> **EXERCISE REQUIREMENTS**
Of the material below, the lines to be retyped are those from the line containing "Sys2Proof.Machine.execSensorVerifyWhite tag rest s" through the line containing "opId point s", inclusive; reproduce them exactly.

> **RAW DATA**
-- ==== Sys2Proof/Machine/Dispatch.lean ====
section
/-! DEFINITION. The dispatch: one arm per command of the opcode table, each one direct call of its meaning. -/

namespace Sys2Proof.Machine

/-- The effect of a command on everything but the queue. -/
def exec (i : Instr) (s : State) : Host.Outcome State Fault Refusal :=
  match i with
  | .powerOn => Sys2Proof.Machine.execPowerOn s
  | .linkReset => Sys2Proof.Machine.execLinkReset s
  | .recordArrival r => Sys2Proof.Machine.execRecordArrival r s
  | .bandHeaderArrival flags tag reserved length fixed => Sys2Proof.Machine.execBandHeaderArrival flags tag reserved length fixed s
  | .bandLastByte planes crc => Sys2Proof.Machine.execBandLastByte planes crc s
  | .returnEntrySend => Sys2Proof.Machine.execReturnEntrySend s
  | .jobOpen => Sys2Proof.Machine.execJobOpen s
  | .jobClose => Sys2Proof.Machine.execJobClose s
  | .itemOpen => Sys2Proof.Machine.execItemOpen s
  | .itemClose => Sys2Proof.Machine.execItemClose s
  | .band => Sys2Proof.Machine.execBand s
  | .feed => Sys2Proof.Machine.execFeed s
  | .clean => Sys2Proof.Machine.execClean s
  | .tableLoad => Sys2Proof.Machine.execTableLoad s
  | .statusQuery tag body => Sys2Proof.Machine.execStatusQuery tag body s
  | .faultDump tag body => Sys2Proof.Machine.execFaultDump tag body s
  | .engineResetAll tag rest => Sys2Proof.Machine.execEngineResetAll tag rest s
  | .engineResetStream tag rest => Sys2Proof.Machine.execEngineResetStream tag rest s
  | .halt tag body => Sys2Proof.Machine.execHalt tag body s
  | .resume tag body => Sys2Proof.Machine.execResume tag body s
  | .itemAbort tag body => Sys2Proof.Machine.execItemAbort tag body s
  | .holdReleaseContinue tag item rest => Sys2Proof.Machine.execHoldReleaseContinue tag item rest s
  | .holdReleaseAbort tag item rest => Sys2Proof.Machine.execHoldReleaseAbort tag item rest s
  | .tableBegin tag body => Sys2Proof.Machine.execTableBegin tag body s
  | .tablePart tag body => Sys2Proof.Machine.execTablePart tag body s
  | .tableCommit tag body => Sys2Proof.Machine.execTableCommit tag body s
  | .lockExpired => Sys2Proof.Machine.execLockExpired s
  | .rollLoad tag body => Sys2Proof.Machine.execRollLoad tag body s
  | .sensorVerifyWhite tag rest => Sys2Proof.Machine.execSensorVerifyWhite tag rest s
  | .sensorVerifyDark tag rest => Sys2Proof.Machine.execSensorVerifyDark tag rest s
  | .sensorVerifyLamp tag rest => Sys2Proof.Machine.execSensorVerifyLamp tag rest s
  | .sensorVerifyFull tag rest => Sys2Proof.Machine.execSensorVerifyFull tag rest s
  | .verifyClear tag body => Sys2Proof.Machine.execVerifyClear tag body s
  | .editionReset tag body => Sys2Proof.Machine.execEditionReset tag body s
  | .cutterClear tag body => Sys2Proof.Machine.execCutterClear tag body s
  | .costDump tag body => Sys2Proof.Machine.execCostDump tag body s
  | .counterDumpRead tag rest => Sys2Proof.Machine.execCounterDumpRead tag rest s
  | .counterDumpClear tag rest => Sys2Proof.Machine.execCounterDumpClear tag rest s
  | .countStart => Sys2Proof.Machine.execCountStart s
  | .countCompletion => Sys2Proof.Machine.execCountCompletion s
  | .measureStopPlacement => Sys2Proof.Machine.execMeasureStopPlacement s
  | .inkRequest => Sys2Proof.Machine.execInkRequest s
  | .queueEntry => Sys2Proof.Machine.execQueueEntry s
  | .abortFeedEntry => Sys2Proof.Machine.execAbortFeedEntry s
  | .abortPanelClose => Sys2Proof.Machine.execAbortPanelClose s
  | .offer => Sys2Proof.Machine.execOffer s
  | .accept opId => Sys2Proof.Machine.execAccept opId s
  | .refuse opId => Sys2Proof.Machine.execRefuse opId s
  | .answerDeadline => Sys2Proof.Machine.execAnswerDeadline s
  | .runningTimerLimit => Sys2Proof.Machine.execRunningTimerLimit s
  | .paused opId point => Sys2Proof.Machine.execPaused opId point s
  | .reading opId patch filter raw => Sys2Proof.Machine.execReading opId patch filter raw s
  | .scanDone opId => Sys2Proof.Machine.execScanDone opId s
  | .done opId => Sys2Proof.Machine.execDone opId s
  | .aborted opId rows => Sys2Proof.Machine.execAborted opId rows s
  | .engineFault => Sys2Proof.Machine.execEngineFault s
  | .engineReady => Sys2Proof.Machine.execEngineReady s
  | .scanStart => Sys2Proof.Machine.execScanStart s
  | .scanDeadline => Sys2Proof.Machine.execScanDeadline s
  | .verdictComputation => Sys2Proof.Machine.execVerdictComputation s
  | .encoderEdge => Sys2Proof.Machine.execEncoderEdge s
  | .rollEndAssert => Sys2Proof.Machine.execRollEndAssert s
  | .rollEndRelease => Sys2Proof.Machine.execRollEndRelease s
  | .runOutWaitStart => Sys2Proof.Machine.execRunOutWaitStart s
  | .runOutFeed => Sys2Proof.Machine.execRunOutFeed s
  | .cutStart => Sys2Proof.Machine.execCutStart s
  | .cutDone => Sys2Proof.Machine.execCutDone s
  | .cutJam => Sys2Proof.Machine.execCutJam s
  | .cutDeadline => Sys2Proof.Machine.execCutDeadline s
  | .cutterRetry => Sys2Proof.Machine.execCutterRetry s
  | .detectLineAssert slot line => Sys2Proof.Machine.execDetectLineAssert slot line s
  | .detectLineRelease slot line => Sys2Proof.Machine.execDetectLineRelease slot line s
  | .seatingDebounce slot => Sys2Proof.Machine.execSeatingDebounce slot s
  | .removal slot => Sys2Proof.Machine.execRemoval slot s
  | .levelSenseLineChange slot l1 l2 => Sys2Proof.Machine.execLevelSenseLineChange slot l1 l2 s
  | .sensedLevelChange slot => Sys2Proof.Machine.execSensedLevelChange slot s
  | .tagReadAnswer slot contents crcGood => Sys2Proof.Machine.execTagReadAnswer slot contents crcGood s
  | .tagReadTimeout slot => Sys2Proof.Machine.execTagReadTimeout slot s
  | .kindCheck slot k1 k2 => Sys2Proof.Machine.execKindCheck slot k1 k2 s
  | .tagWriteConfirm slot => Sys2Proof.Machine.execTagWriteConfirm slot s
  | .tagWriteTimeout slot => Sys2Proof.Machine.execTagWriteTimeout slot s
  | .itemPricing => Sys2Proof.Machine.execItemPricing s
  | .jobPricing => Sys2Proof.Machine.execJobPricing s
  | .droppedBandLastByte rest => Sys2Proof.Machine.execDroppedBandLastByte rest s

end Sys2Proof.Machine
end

> **SOLUTION FOR THIS PROBLEM**
  | .sensorVerifyWhite tag rest => Sys2Proof.Machine.execSensorVerifyWhite tag rest s
  | .sensorVerifyDark tag rest => Sys2Proof.Machine.execSensorVerifyDark tag rest s
  | .sensorVerifyLamp tag rest => Sys2Proof.Machine.execSensorVerifyLamp tag rest s
  | .sensorVerifyFull tag rest => Sys2Proof.Machine.execSensorVerifyFull tag rest s
  | .verifyClear tag body => Sys2Proof.Machine.execVerifyClear tag body s
  | .editionReset tag body => Sys2Proof.Machine.execEditionReset tag body s
  | .cutterClear tag body => Sys2Proof.Machine.execCutterClear tag body s
  | .costDump tag body => Sys2Proof.Machine.execCostDump tag body s
  | .counterDumpRead tag rest => Sys2Proof.Machine.execCounterDumpRead tag rest s
  | .counterDumpClear tag rest => Sys2Proof.Machine.execCounterDumpClear tag rest s
  | .countStart => Sys2Proof.Machine.execCountStart s
  | .countCompletion => Sys2Proof.Machine.execCountCompletion s
  | .measureStopPlacement => Sys2Proof.Machine.execMeasureStopPlacement s
  | .inkRequest => Sys2Proof.Machine.execInkRequest s
  | .queueEntry => Sys2Proof.Machine.execQueueEntry s
  | .abortFeedEntry => Sys2Proof.Machine.execAbortFeedEntry s
  | .abortPanelClose => Sys2Proof.Machine.execAbortPanelClose s
  | .offer => Sys2Proof.Machine.execOffer s
  | .accept opId => Sys2Proof.Machine.execAccept opId s
  | .refuse opId => Sys2Proof.Machine.execRefuse opId s
  | .answerDeadline => Sys2Proof.Machine.execAnswerDeadline s
  | .runningTimerLimit => Sys2Proof.Machine.execRunningTimerLimit s
  | .paused opId point => Sys2Proof.Machine.execPaused opId point s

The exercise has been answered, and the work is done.